• What is needed: Go to the line holding "else if 0x6000" in the entries below and write out exactly every line down to and including the line holding "(∀ off12, offsetField".

****************

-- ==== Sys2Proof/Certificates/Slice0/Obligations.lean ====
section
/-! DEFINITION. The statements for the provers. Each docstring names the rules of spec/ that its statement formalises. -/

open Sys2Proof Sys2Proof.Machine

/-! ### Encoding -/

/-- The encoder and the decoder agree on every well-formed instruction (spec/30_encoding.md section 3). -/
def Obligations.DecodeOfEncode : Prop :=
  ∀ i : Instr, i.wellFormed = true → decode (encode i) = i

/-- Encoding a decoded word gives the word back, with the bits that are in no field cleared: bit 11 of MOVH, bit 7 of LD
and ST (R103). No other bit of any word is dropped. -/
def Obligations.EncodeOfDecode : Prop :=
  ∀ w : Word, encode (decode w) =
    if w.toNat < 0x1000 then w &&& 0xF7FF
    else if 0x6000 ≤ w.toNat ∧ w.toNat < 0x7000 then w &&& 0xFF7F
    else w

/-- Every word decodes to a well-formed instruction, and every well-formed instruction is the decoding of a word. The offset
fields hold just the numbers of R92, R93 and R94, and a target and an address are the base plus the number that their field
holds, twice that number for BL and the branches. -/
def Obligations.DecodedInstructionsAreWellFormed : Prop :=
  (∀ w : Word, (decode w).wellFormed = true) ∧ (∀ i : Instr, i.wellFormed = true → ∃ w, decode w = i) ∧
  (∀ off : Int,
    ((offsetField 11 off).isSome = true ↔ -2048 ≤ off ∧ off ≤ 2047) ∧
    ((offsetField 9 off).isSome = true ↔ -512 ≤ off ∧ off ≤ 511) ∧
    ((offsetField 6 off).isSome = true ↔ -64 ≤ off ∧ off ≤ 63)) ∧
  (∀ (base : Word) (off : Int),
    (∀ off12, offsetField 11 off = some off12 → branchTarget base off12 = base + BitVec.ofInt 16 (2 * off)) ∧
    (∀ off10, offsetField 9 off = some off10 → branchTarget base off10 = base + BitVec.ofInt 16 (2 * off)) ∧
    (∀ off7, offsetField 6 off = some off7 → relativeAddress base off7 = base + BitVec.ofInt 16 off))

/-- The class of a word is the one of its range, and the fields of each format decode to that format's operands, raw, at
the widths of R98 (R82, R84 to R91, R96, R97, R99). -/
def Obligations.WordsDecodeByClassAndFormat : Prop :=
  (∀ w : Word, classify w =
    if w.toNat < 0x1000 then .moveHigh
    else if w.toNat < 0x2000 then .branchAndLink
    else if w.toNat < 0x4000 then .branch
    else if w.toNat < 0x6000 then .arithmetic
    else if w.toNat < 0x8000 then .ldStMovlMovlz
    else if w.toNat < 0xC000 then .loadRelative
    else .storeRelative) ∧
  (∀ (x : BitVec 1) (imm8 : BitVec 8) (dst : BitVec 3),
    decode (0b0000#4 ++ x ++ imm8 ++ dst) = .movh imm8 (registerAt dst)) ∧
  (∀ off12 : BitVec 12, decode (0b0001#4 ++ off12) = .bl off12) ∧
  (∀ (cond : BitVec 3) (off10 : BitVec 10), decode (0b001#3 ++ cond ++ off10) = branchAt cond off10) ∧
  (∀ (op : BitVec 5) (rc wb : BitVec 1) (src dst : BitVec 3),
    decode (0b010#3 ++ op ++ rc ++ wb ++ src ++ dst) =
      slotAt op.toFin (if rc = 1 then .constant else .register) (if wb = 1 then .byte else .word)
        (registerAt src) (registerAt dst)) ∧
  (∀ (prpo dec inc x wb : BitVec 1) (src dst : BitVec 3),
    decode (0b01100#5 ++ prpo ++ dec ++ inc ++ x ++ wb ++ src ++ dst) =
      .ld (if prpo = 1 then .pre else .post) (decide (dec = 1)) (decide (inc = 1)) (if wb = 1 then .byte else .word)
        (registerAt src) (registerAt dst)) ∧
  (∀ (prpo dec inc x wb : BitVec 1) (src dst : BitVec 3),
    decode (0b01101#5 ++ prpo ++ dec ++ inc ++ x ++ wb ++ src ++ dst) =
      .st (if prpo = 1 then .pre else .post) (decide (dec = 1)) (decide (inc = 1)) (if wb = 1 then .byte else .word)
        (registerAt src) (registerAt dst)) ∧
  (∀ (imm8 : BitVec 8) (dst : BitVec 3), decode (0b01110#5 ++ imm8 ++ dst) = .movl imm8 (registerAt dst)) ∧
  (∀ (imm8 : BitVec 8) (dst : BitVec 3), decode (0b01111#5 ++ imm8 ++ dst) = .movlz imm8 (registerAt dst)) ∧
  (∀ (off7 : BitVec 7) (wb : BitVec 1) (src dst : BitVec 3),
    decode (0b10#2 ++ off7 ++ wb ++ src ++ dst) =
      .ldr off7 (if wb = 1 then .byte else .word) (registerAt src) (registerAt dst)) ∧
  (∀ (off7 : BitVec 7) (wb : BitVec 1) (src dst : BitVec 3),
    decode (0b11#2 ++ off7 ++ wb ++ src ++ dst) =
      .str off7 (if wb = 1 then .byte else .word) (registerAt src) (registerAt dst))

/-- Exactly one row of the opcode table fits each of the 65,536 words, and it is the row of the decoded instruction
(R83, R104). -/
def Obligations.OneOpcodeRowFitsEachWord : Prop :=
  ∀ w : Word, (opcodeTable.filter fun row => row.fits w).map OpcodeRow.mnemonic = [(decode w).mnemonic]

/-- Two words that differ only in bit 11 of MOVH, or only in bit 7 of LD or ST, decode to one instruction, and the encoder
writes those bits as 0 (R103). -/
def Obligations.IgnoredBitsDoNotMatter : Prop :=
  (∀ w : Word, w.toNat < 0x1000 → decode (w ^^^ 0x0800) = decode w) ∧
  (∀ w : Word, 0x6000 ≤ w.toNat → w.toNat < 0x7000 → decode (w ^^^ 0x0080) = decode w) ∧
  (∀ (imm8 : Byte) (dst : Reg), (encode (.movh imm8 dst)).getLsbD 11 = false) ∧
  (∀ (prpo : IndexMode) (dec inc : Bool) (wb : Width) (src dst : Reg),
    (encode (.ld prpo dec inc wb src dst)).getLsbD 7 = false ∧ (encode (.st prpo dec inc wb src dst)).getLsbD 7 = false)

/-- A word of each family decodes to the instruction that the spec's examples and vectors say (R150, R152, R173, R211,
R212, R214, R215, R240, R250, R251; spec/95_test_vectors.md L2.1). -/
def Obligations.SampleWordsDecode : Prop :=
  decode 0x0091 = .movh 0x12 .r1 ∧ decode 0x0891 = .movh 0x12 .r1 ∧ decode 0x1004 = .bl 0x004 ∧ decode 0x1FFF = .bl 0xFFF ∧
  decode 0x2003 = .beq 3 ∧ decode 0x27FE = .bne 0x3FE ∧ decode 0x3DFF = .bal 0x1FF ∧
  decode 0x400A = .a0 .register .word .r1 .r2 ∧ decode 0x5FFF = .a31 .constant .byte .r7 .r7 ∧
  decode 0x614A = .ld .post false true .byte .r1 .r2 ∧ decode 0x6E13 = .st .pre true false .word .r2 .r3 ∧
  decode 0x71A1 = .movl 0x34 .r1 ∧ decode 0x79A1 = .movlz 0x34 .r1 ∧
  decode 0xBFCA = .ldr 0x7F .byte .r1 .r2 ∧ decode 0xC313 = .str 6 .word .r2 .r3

****************

• Solution for this exercise:
    else if 0x6000 ≤ w.toNat ∧ w.toNat < 0x7000 then w &&& 0xFF7F
    else w

/-- Every word decodes to a well-formed instruction, and every well-formed instruction is the decoding of a word. The offset
fields hold just the numbers of R92, R93 and R94, and a target and an address are the base plus the number that their field
holds, twice that number for BL and the branches. -/
def Obligations.DecodedInstructionsAreWellFormed : Prop :=
  (∀ w : Word, (decode w).wellFormed = true) ∧ (∀ i : Instr, i.wellFormed = true → ∃ w, decode w = i) ∧
  (∀ off : Int,
    ((offsetField 11 off).isSome = true ↔ -2048 ≤ off ∧ off ≤ 2047) ∧
    ((offsetField 9 off).isSome = true ↔ -512 ≤ off ∧ off ≤ 511) ∧
    ((offsetField 6 off).isSome = true ↔ -64 ≤ off ∧ off ≤ 63)) ∧
  (∀ (base : Word) (off : Int),
    (∀ off12, offsetField 11 off = some off12 → branchTarget base off12 = base + BitVec.ofInt 16 (2 * off)) ∧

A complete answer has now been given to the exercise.